Overall, most cases of marriage which involve instability can create a negative impact in the surrounding microsystems. As a result, the consequences of divorce can affect a child's cognitive functioning, psychological adjustment as well as behavior and social ability. Other factors include depression and low self-esteem which in turn can lead to unwanted behavioral patterns such as criminal behaviors, and unwanted pregnancies among others. Various researches that have been conducted have come up with a new stage of development which would assist in finding a solution to such an issue. For example, through the enhancement of social support among those who are affected many individuals can be able to overcome the different psychological traumas they experienced.


Bajaj, B., Robins, R. W., & Pande, N. (2016). The mediating role of self-esteem on the relationship between mindfulness, anxiety, and depression. Personality and Individual Differences, 96, 127-131.

Battle, J. (1978). The relationship between self-esteem and depression. Psychological Reports, 42(3), 745-746.

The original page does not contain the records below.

-- ==== Sys2Proof/Laws/Step.lean ====
section
/-! SUPPORT. What the meanings, the fetch and the step can do, once each: every operation answers a next state, written
out by port; every step is one of five. -/

namespace Sys2Proof.Machine

open Sys2Proof

@[simp] theorem exec_mNop (s : State) : exec .mNop s = .next (s.answerM (s.mod, Cmd.none)) := rfl

@[simp] theorem exec_mStart (mode : Mode) (n : BitVec 16) (t : BitVec 32) (s : State) :
    exec (.mStart mode n t) s = .next (s.answerM (s.mod.start s.straps.payloadMax.val s.pay mode n t)) := rfl

@[simp] theorem exec_mStep (s : State) : exec .mStep s = .next (s.answerM s.mod.step) := rfl

@[simp] theorem exec_mCancel (s : State) :
    exec .mCancel s = .next (s.answerM (s.mod.requestCancel, Cmd.none)) := rfl

@[simp] theorem exec_mReserved (op : BitVec 3) (s : State) :
    exec (.mReserved op) s = .next (s.answerM (s.mod, Cmd.none)) := rfl

@[simp] theorem exec_dNop (s : State) : exec .dNop s = .next (s.answerD (s.dem, .pending)) := rfl

@[simp] theorem exec_dStart (mode : Mode) (sens : BitVec 7) (t : BitVec 32) (s : State) :
    exec (.dStart mode sens t) s = .next (s.answerD (s.dem.start mode sens t, .pending)) := rfl

@[simp] theorem exec_dSample (ts : BitVec 64) (a b : BitVec 16) (s : State) :
    exec (.dSample ts a b) s = .next (s.answerD (s.dem.sample s.straps.tieFreq ts a b)) := rfl

@[simp] theorem exec_dStop (s : State) : exec .dStop s = .next (s.answerD (s.dem.tearDown, .pending)) := rfl

@[simp] theorem exec_dReserved (op : BitVec 3) (s : State) :
    exec (.dReserved op) s = .next (s.answerD (s.dem, .pending)) := rfl

/-- The MODULATOR's answer to an M-port operation, which no other state decides but PAY and PAYLOAD_MAX (R20). -/
def Modulator.answer (straps : Config.Straps) (pay : Memory) (m : Modulator) : Instr → Modulator × Cmd
  | .mStart mode n t => m.start straps.payloadMax.val pay mode n t
  | .mStep => m.step
  | .mCancel => (m.requestCancel, Cmd.none)
  | _ => (m, Cmd.none)

/-- The DEMODULATOR's answer to a D-port operation, which no other state decides but TIE_FREQ (R20). -/
def Demod.answer (straps : Config.Straps) (d : Demod) : Instr → Demod × Result
  | .dStart mode sens t => (d.start mode sens t, .pending)
  | .dSample ts a b => d.sample straps.tieFreq ts a b
  | .dStop => (d.tearDown, .pending)
  | _ => (d, .pending)

/-- An M-port operation writes the MODULATOR and the M port's response, and nothing else. -/
theorem exec_onM (i : Instr) (s : State) (h : i.onM = true) :
    exec i s = .next (s.answerM (s.mod.answer s.straps s.pay i)) := by
  cases i <;> first | rfl | cases h

/-- A frame command is one the M port answers with (R132, R133). -/
theorem frameCmd_answerable (mode : Mode) (f : Bits) (t : BitVec 32) (k : Nat) : (frameCmd mode f t k).answerable := by
  refine .inr ⟨(frameCmd_valid ..).1, (frameCmd_valid ..).2, ?_⟩
  unfold frameCmd
  cases mode <;> simp only <;> split_ifs <;> simp [Cmd.frame]

/-- The commands of the M port: none, the closing one, or a frame command. -/
theorem Modulator.answer_cmd (straps : Config.Straps) (pay : Memory) (m : Modulator) (i : Instr) :
    (m.answer straps pay i).2 = Cmd.none ∨ (m.answer straps pay i).2.answerable := by
  have start (pm : Nat) (mode : Mode) (n : BitVec 16) (t : BitVec 32) :
      (m.start pm pay mode n t).2 = Cmd.none ∨ (m.start pm pay mode n t).2.answerable := by
    rcases m.start_cases pm pay mode n t with ⟨_, e⟩ | ⟨_, e⟩ <;> rw [e] <;>
      rcases m.tearDown_cases with ⟨_, e⟩ | ⟨_, e⟩ <;> rw [e] <;> first | exact .inl rfl | exact .inr (.inl rfl)
  have step : m.step.2 = Cmd.none ∨ m.step.2.answerable := by
    rcases m.step_cases with ⟨_, e⟩ | ⟨_, _, e⟩ | ⟨_, _, _, e⟩ | ⟨_, _, _, e⟩ <;> rw [e]
    · exact .inl rfl
    · exact .inr (.inl rfl)
    · exact .inr (.inl rfl)
    · exact .inr (frameCmd_answerable ..)
  cases i <;> first | exact .inl rfl | exact start _ _ _ _ | exact step

/-- A D-port operation writes the DEMODULATOR and the D port's response, and nothing else. -/
theorem exec_onD (i : Instr) (s : State) (h : i.onD = true) :
    exec i s = .next (s.answerD (s.dem.answer s.straps i)) := by
  cases i <;> first | rfl | cases h

/-- A command word writes what the actuator holds, and nothing else. -/
theorem exec_isCmd (i : Instr) (s : State) (h : i.isCmd = true) :
    ∃ act, exec i s = .next { s with act := act } := by
  cases i <;> first | exact ⟨_, rfl⟩ | cases h

/-- The words the driver applies (log 19). -/
theorem State.mayApply_iff (s : State) (w : BitVec 37) :
    s.mayApply w = true ↔ w = Cmd.none.word ∨ w = Cmd.closing.word ∨ ∃ c, s.hand = some c ∧ c.word = w := by
  simp only [State.mayApply, Bool.or_eq_true, decide_eq_true_eq, Option.map_eq_some_iff, or_assoc]

/-- Every operation is on one port, or is RESET, or is a command word. -/
theorem port_cases (i : Instr) : i.onM = true ∨ i.onD = true ∨ i = .reset ∨ i.isCmd = true := by
  cases i <;> simp [Instr.onM, Instr.onD, Instr.isCmd]

/-- What a fetch can give: the reset input first, then the next event. -/
theorem fetch_cases (s : State) :
    (s.rst = 1 ∧ fetch s = .word (.rst s.rst) { s with rst := 0 }) ∨
    (s.rst ≠ 1 ∧ s.inbox = [] ∧ fetch s = .nothing) ∨
    (∃ w rest, s.rst ≠ 1 ∧ s.inbox = .mreq w :: rest ∧ fetch s = .word (.mreq w) { s with inbox := rest }) ∨
    (∃ w rest, s.rst ≠ 1 ∧ s.inbox = .dreq w :: rest ∧ fetch s = .word (.dreq w) { s with inbox := rest }) ∨
    (∃ w rest, s.rst ≠ 1 ∧ s.inbox = .apply w :: rest ∧ s.mayApply w = true ∧
      fetch s = .word (.cmd w) { s with inbox := rest }) ∨
    (∃ w rest, s.rst ≠ 1 ∧ s.inbox = .apply w :: rest ∧ s.mayApply w = false ∧ fetch s = .foreign) ∨
    (∃ rest, s.rst ≠ 1 ∧ s.inbox = .assertRst :: rest ∧ fetch s = .outside { s with inbox := rest, rst := 1 }) ∨
    (∃ i v rest, s.rst ≠ 1 ∧ s.inbox = .paySet i v :: rest ∧
      fetch s = .outside { s with inbox := rest, pay := Memory.write s.pay i.toNat v }) := by
  by_cases h : s.rst = 1
  · exact .inl ⟨h, by simp [fetch, h]⟩
  · refine .inr ?_
    unfold fetch
    rw [if_neg h]
    match hi : s.inbox with
    | [] => exact .inl ⟨h, rfl, rfl⟩
    | .mreq w :: rest => exact .inr (.inl ⟨w, rest, h, rfl, rfl⟩)
    | .dreq w :: rest => exact .inr (.inr (.inl ⟨w, rest, h, rfl, rfl⟩))
    | .apply w :: rest =>
      cases ha : s.mayApply w
      · exact .inr (.inr (.inr (.inr (.inl ⟨w, rest, h, rfl, ha, by simp [ha]⟩))))
      · exact .inr (.inr (.inr (.inl ⟨w, rest, h, rfl, ha, by simp [ha]⟩)))
    | .assertRst :: rest => exact .inr (.inr (.inr (.inr (.inr (.inl ⟨rest, h, rfl, rfl⟩)))))
    | .paySet i v :: rest => exact .inr (.inr (.inr (.inr (.inr (.inr ⟨i, v, rest, h, rfl, rfl⟩)))))

/-- What a step that answers a next state can do: hold the state, let the reset input be asserted, let the byte source
write PAY, or perform one operation on the state less the event taken, whose agents, PAY and parameters are those of the
state. -/
theorem step_next_cases (s s' : State) (h : step s = .next s') :
    s' = s ∨
    (∃ rest, s' = { s with inbox := rest, rst := 1 }) ∨
    (∃ i v rest, s' = { s with inbox := rest, pay := Memory.write s.pay i v }) ∨
    (∃ i r rest, exec i { s with rst := r, inbox := rest } = .next s') := by
  have run (p : PortWord) (t : State) (e : fetch s = .word p t) : ∃ i, exec i t = .next s' := by
    simp only [step, e] at h
    cases hd : decode p with
    | ok i => exact ⟨i, by simpa [hd] using h⟩
    | error e => simp [hd] at h
  rcases fetch_cases s with ⟨-, e⟩ | ⟨-, -, e⟩ | ⟨w, rest, -, -, e⟩ | ⟨w, rest, -, -, e⟩ | ⟨w, rest, -, -, -, e⟩ |
    ⟨w, rest, -, -, -, e⟩ | ⟨rest, -, -, e⟩ | ⟨i, v, rest, -, -, e⟩
  · obtain ⟨i, hi⟩ := run _ _ e; exact .inr (.inr (.inr ⟨i, 0, s.inbox, hi⟩))
  · simp only [step, e] at h; cases h; exact .inl rfl
  · obtain ⟨i, hi⟩ := run _ _ e; exact .inr (.inr (.inr ⟨i, s.rst, rest, hi⟩))
  · obtain ⟨i, hi⟩ := run _ _ e; exact .inr (.inr (.inr ⟨i, s.rst, rest, hi⟩))
  · obtain ⟨i, hi⟩ := run _ _ e; exact .inr (.inr (.inr ⟨i, s.rst, rest, hi⟩))
  · simp only [step, e] at h; cases h
  · simp only [step, e] at h; cases h; exact .inr (.inl ⟨rest, rfl⟩)
  · simp only [step, e] at h; cases h; exact .inr (.inr (.inl ⟨i.toNat, v, rest, rfl⟩))

end Sys2Proof.Machine
end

Gherasim, L. R., Brumariu, L. E., & Alim, C. L. (2017). Parenting Style and Children's Life Satisfaction and Depressive Symptoms: Preliminary Findings from Romania, France, and Russia. Journal of Happiness Studies, 18(4), 1013-1028.

Lee, D., & McLanahan, S. (2015). Family structure transitions and child development: Instability, selection, and population heterogeneity. American sociological review, 80(4), 738-763.

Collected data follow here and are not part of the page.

/-- Alternating bits that begin with 1 are bytes 0xAA, which are not printable (R201). -/
theorem decodeBytes_of_alternating (g : Bits) (halt : alternating g) (hhead : ∀ b ∈ g.head?, b = true) :
    decodeBytes g = [] := by
  have group {a b c d e f g h : Bool} {rest : Bits} (halt : alternating (a :: b :: c :: d :: e :: f :: g :: h :: rest))
      (hhead : ∀ b ∈ (a :: b :: c :: d :: e :: f :: g :: h :: rest).head?, b = true) :
      [a, b, c, d, e, f, g, h] = [true, false, true, false, true, false, true, false] ∧
      alternating rest ∧ ∀ b ∈ rest.head?, b = true := by
    obtain rfl : a = true := hhead a rfl
    obtain ⟨rfl, halt, hhead⟩ := alternating_from_one halt
    obtain rfl : c = true := hhead c rfl
    obtain ⟨rfl, halt, hhead⟩ := alternating_from_one halt
    obtain rfl : e = true := hhead e rfl
    obtain ⟨rfl, halt, hhead⟩ := alternating_from_one halt
    obtain rfl : g = true := hhead g rfl
    obtain ⟨rfl, halt, hhead⟩ := alternating_from_one halt
    exact ⟨rfl, halt, hhead⟩
  fun_induction decodeBytes g with
  | case1 a b c d e f g h rest hp ih =>
    obtain ⟨hbits, -, -⟩ := group halt hhead
    rw [hbits] at hp
    exact absurd hp (by decide)
  | case2 a b c d e f g h rest hp ih =>
    obtain ⟨-, hrest, hnext⟩ := group halt hhead
    exact ih hrest hnext
  | case3 g hg => rfl

/-- The preview of alternating bits is empty: the start marker begins with 1, and so do the bits after it (R205). -/
theorem previewText_of_alternating {g : Bits} {p : Text} (halt : alternating g) (h : previewText g = some p) :
    p = [] := by
  have hw : alternating (bitLast g Config.previewWin) := alternating_of_suffix (bitLast_suffix _ _) halt
  cases hfind : bitFind (bitLast g Config.previewWin) Config.startMarker 0 with
  | none =>
    rw [FrameDecoder.previewText_of_no_marker g hfind] at h
    cases h
  | some i =>
    rw [FrameDecoder.previewText_of_marker g i hfind] at h
    cases h
    obtain ⟨-, -, hat, -⟩ := bitFind_some _ _ _ _ hfind
    have hstarts := getElem?_of_bitSub hat
    have hrest : alternating ((bitLast g Config.previewWin).drop (i + 8)) :=
      alternating_of_suffix (List.drop_suffix _ _) hw
    refine decodeBytes_of_alternating _ (List.IsChain.take hrest _) fun b hb => ?_
    have hnext : (bitLast g Config.previewWin)[i + 8]? = some b := by
      rw [List.head?_take] at hb
      split_ifs at hb
      · cases hb
      · simpa [List.head?_drop] using hb
    obtain ⟨hlt, -⟩ := List.getElem?_eq_some_iff.mp hnext
    have hsame := alternating_getElem? hw i 4 hlt
    rw [hstarts, hnext] at hsame
    exact Option.some.inj hsame

/-! A Level-mode session -/

theorem level_ne_iff (l l' : Lvl) : l ≠ l' ↔ decide (l = .low) ≠ decide (l' = .low) := by
  cases l <;> cases l' <;> decide

/-- The first record of a session gives no bit (R177). -/
theorem extractLevel_first (r : HistRec) : extractLevel (histPush [] r) = none := rfl

/-- A record pushed on one of the other level gives its direction (R177). -/
theorem extractLevel_next (pre : List HistRec) {p r : HistRec} (h : p.level ≠ r.level) :
    extractLevel (histPush (pre ++ [p]) r) = some (decide (r.level = .low)) := by
  obtain ⟨pre', e⟩ := histPush_concat pre p r
  rw [e, extractLevel_concat]
  revert h
  cases p.level <;> cases r.level <;> decide

/-- The bit of an accepted transition of a Level-mode session: none for the first record, then the level that ended. -/
theorem extractBit_of_level {d : Demod} (hinv : DemodInv d) (hmode : d.mode = .level) {l : Lvl}
    (hlevel : d.level = some l) (bin : Lvl × Option Band) (ts : BitVec 64) :
    extractBit (Sample.afterTransition d l bin ts).mode (Sample.afterTransition d l bin ts).hist =
      if d.hist = [] then none else some (decide (l = .low)) := by
  have hmode' : (Sample.afterTransition d l bin ts).mode = .level := hmode
  rw [hmode']
  show extractLevel (histPush d.hist ⟨l, ts - d.tstart, d.freq⟩) = _
  rcases List.eq_nil_or_concat d.hist with hnil | ⟨pre, p, hconcat⟩
  · rw [if_pos hnil, hnil, extractLevel_first]
  · rw [List.concat_eq_append] at hconcat
    have hne : p.level ≠ l := fun h => hinv.hist_newest p (by simp [hconcat]) (by rw [hlevel, h])
    rw [if_neg (by simp [hconcat]), hconcat, extractLevel_next pre (r := ⟨l, ts - d.tstart, d.freq⟩) hne]

/-- The bit of a transition differs from the newest bit, since its level differs from the newest record's (R266). -/
theorem newest_bit_ne {d : Demod} (hinv : DemodInv d) (hlevelInv : LevelInv d) {l : Lvl} (hlevel : d.level = some l) :
    d.buf.getLast? ≠ some (decide (l = .low)) := by
  rw [hlevelInv.newest_bit]
  split_ifs
  · intro h
    obtain ⟨r, hr, hbit⟩ := Option.map_eq_some_iff.mp h
    have hsame : r.level = l := by
      by_contra hne
      exact (level_ne_iff r.level l).mp hne hbit
    exact hinv.hist_newest r hr (by rw [hlevel, hsame])
  · nofun

/-- With its bit appended, the transition's record is what the newest bit tells (R177). -/
theorem levelInv_accumulate {d : Demod} (hinv : DemodInv d) (hlevelInv : LevelInv d) {l : Lvl}
    (hlevel : d.level = some l) (hhist : d.hist ≠ []) (bin : Lvl × Option Band) (ts : BitVec 64) :
    LevelInv ((Sample.afterTransition d l bin ts).accumulate (decide (l = .low))) where
  not_complete := nofun
  no_preview := hlevelInv.no_preview
  bits_alternate := alternating_of_suffix (bufAppend_suffix _ _)
    (alternating_append hlevelInv.bits_alternate (newest_bit_ne hinv hlevelInv hlevel))
  newest_bit := by
    have hlen : 2 ≤ (histPush d.hist ⟨l, ts - d.tstart, d.freq⟩).length := by
      have := List.length_pos_iff.mpr hhist
      rw [histPush_length]
      omega
    show (bufAppend d.buf _).getLast? = if 2 ≤ (histPush d.hist ⟨l, ts - d.tstart, d.freq⟩).length
      then (histPush d.hist ⟨l, ts - d.tstart, d.freq⟩).getLast?.map _ else none
    rw [if_pos hlen, histPush_getLast?, bufAppend_getLast?]
    rfl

Milevsky, A., Schlechter, M., Netter, S., & Keehn, D. (2007). Maternal and paternal parenting styles in adolescents: Associations with self-esteem, depression and life-satisfaction. Journal of Child and Family Studies, 16(1), 39-47.

Palosaari, U., Aro, H., & Laippala, P. (1996). Parental divorce and depression in young adulthood: adolescents' closeness to parents and selfesteem as mediating factor. Acta Psychiatrica Scandinavica, 93(1), 20-26.

Palosaari, U. K., & Aro, H. M. (1995). Parental divorce, self-esteem and depression: an intimate relationship as a protective factor in young adulthood. Journal of affective disorders, 35(3), 91-96.

Reynolds, M. W., Wallace, J., Hill, T. F., Weist, M. D., & Nabors, L. A. (2001). The relationship between gender, depression, and self-esteem in children who have witnessed domestic violence. Child Abuse & Neglect, 25(9), 1201-1206.

Rosenberg, M. (2015). Society and the adolescent self-image. Princeton university press.

Somers, J. A., Ibrahim, M. H., & Luecken, L. J. (2017). Biological sensitivity to the effects of childhood family adversity on psychological well-being in young adulthood. Child Maltreatment, 22(3), 236-244.